2. The EF school in Eastbourne had the alternative word for the “F” part of its sign that me and my friends graffitied on there for about a month before they got round to replacing it. We were only 13 at the time, I should point out

3. In my schools in Spain and Japan I was selected to teach footballers who were going to the UK to play because I was the only teacher who spoke Estuary English

4. I had to retake my DELTA written test because I was caught trying to look at a phonemic chart I had in my pencil case

5. I was in the same Alcoholics Anonymous group near Oxford Street in London as Andrew Wright and Michael Swan

6. I was thrown off my MA in TEFL by the disciplinary panel at King’s College London for telling Jennifer Jenkins she was a Marxist dyke and then starting a food fight in a lecture

7. I got into a bit of a scrap with Scott Thornbury at the end of conference drinks at IATEFL 2003. I was in a bad mood because they had cancelled my workshop on X in the Classroom at the last minute when they realised what X stood for, then I had a few too many… Scott’s a lot tougher than you’d think, but if you’ve noticed the scar behind his left ear then you know not to mess with me. No hard feelings from either side though.

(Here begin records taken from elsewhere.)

-- ==== Sys2Proof/Certificates/Slice0/Obligations.lean ====
section
/-! DEFINITION. The statements for the provers. -/

open Sys2Proof Sys2Proof.Machine Sys2Proof.Claims

/-! ### Lane words that compute in registers -/

/-- Rules R34, R49, R150, R203, R228 to R241, R253 and R256 to R268: a lane word that computes in registers, unlinked, completes in one step. Each
writing lane receives the result of its entry on its own sources, with u = 1 on those of the uniform lane, all read before
any is written; the slot goes to the next word; and nothing else of the machine changes. -/
def Obligations.LaneResult : Prop :=
  ∀ (s : State) (g : Nat) (b : Bool) (x : Group) (i : Instr) (al : Alu) (o : Ops),
    aluOf s x i = some (al, o) → al.linked o = false →
    MayIssue s g b x (x.writers b o.p o.pn) (readLanes x o.u (x.writers b o.p o.pn)) (al.named o false) (al.dest o) →
    ∃ t y, exec i s = .next t ∧ t.group? g = some y
      ∧ Wrote x y o.k al.d o.d (if al.latch then some o.ld else none) (x.writers b o.p o.pn)
          (fun j => al.at_ o x (if o.u then x.uniformLane else j) 0)
      ∧ IssuedAs x y b ∧ OnlyGroup s t g ∧ SameBytes s t

/-- Rules R31 to R35, R38, R39 and R41: a linked word whose incoming hand-on entry is filled, and whose outgoing queue has
room, completes in one step. Along the lanes in order, the link value of a writing lane is the carry, or its seed where the
restart flag is set; its result is the next carry. The outcome of the chain stays in flight; nothing but the group and the
queues of its team changes. -/
def Obligations.LinkedResult : Prop :=
  ∀ (s : State) (g : Nat) (b : Bool) (x : Group) (i : Instr) (al : Alu) (o : Ops) (tm : Team) (carry : DWord) (restart : Bool),
    aluOf s x i = some (al, o) → al.linked o = true → s.team? x.team = some tm →
    tm.handIn x.index (s.issueCycle x) = .take carry restart → tm.handFull x.index = false →
    MayIssue s g b x (x.writers b o.p o.pn) (readLanes x o.u (x.writers b o.p o.pn)) (al.named o true) (al.dest o) →
    ∃ t y, exec i s = .next t ∧ t.group? g = some y
      ∧ Wrote x y o.k al.d o.d (if al.latch then some o.ld else none) (x.writers b o.p o.pn)
          (fun j => al.at_ o x j (linkValueAt al o x (x.writers b o.p o.pn) carry restart j))
      ∧ IssuedAs x y b
      ∧ (∀ k, k ≠ x.team → t.team? k = s.team? k)
      ∧ t.team? x.team = some (tm.linkIssue x.index (s.issueCycle x + x.width * al.cls)
          (linkAt al o x (x.writers b o.p o.pn) carry restart x.width).1
          (((linkAt al o x (x.writers b o.p o.pn) carry restart x.width).2)))
      ∧ OnlyGroup { s with teams := t.teams } t g ∧ SameBytes s t

/-! ### The values of the integer operations -/

/-- Rules R147, R227 and R228: the two-source integer operations on w-bit words, w the width of the type, as the arithmetic
of the words: sums, differences and products wrap, `.sat` clamps to the type's range, MULH is the high half of the exact
product, the shifts take their count modulo w.
Rules R229 and R230: the other integer operations on w-bit words. A field that a descriptor names is that of R229: empty
for a length of 0 or a position of w or more; BFX reads it bit by bit, sign-extended from its top bit with `.s`, and BFI
replaces it. -/
def Obligations.IntegerValues : Prop :=
  (∀ (t : Ty) (a b : BitVec (tyBits t)) (c : BitVec 32), isInt t = true →
     intAdd t false a.toNat b.toNat = (a + b).toNat ∧ intSub t false a.toNat b.toNat = (a - b).toNat
     ∧ intMul t a.toNat b.toNat = (a * b).toNat
     ∧ intAnd a.toNat b.toNat = (a &&& b).toNat ∧ intOr a.toNat b.toNat = (a ||| b).toNat
     ∧ intXor a.toNat b.toNat = (a ^^^ b).toNat ∧ intAndn t a.toNat b.toNat = (a &&& ~~~b).toNat
     ∧ intShl t a.toNat c.toNat = (a <<< (c.toNat % tyBits t)).toNat
     ∧ intShr t a.toNat c.toNat = (a >>> (c.toNat % tyBits t)).toNat
     ∧ intSra t a.toNat c.toNat = (a.sshiftRight (c.toNat % tyBits t)).toNat
     ∧ intRot t a.toNat c.toNat = (a.rotateLeft (c.toNat % tyBits t)).toNat
     ∧ (if t.signed then
         intAdd t true a.toNat b.toNat = (BitVec.ofInt (tyBits t) (max (-2 ^ (tyBits t - 1)) (min (2 ^ (tyBits t - 1) - 1) (a.toInt + b.toInt)))).toNat
         ∧ intSub t true a.toNat b.toNat = (BitVec.ofInt (tyBits t) (max (-2 ^ (tyBits t - 1)) (min (2 ^ (tyBits t - 1) - 1) (a.toInt - b.toInt)))).toNat
         ∧ intMulh t a.toNat b.toNat = (BitVec.ofInt (tyBits t) (a.toInt * b.toInt / 2 ^ tyBits t)).toNat
         ∧ intMin t a.toNat b.toNat = (if a.toInt ≤ b.toInt then a else b).toNat
         ∧ intMax t a.toNat b.toNat = (if a.toInt ≤ b.toInt then b else a).toNat
       else
         intAdd t true a.toNat b.toNat = min (2 ^ tyBits t - 1) (a.toNat + b.toNat)
         ∧ intSub t true a.toNat b.toNat = a.toNat - b.toNat
         ∧ intMulh t a.toNat b.toNat = a.toNat * b.toNat / 2 ^ tyBits t
         ∧ intMin t a.toNat b.toNat = min a.toNat b.toNat
         ∧ intMax t a.toNat b.toNat = max a.toNat b.toNat))
  ∧ (∀ (t : Ty) (a b c : BitVec (tyBits t)) (k : BitVec 32) (i : Nat), isInt t = true → i < tyBits t →
       intMad t a.toNat b.toNat c.toNat = (a * b + c).toNat
       ∧ (t.signed = true → intAbs t false a.toNat = (if a.toInt < 0 then -a else a).toNat
           ∧ intAbs t true a.toNat = (BitVec.ofInt (tyBits t) (min (2 ^ (tyBits t - 1) - 1) a.toInt.natAbs)).toNat)
       ∧ popCount (tyBits t) a.toNat = ((List.range (tyBits t)).map (fun j => (a.getLsbD j).toNat)).sum
       ∧ (bitReverse (tyBits t) a.toNat).testBit i = a.getLsbD (tyBits t - 1 - i)
       ∧ (if a = 0 then leadingZeros (tyBits t) a.toNat = tyBits t ∧ trailingZeros (tyBits t) a.toNat = tyBits t
          else leadingZeros (tyBits t) a.toNat = tyBits t - 1 - a.toNat.log2
            ∧ a.getLsbD (trailingZeros (tyBits t) a.toNat) = true ∧ ∀ j, j < trailingZeros (tyBits t) a.toNat → a.getLsbD j = false)
       ∧ (let pos := k.toNat % 256
          let len := min (pos + k.toNat / 256 % 256) (tyBits t) - pos
          (intBfx t false a.toNat k.toNat).testBit i = (decide (i < len) && a.getLsbD (pos + i))
          ∧ (intBfx t true a.toNat k.toNat).testBit i = (decide (len ≠ 0) && a.getLsbD (pos + min i (len - 1)))
          ∧ (intBfi t a.toNat k.toNat c.toNat).testBit i =
              (if pos ≤ i ∧ i < pos + len then a.getLsbD (i - pos) else c.getLsbD i))
       ∧ (∀ s, s < 32 → intLea t a.toNat k.toNat s =
           (a + ((if t = .i64 then k.signExtend (tyBits t) else k.setWidth (tyBits t)) <<< s)).toNat)
       ∧ (∀ cond, compareInt cond (tyVal t a.toNat) (tyVal t b.toNat) =
           match cond with
           | .eq => decide (a = b)
           | .ne => decide (a ≠ b)
           | .lt => if t.signed then a.slt b else a.ult b
           | .le => if t.signed then a.sle b else a.ule b
           | .gt => if t.signed then b.slt a else b.ult a
           | .ge => if t.signed then b.sle a else b.ule a
           | .c6 => false
           | .c7 => false))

Oh, wait a minute. I get it now, it’s supposed to be 7 true things you didn’t know about me. Someone didn’t use instruction checking questions with me now, did they? Oh well, here we go again:

1. When people asked me what I wanted to be when I grew up, when I was really young I used to say “A tramp”. Well, managed the next best thing…

2. In my first ever observed lesson when I took my RSA Cambridge CTEFLA I was visibly shaking (or so my students told me at the end of the course)

3. I get a tiny little mention in the latest edition of Harmer’s The Practice of English Language Teaching. And not for getting into scraps with famous TEFLers.

4. About halfway through my first teaching job I had actually bought my ticket home and was ready to do a runner, but decided to stick it out (a year of middle aged Turkish civil servant false beginners studying New Cambridge English Course 1 is enough to destroy anyone’s sense of judgement and decision making)

5. Despite having to teach Academic Writing, in my whole 3 years at uni I only once wrote anything over 700 words and even the shorter essays were rare. Here’s hoping no students are reading this!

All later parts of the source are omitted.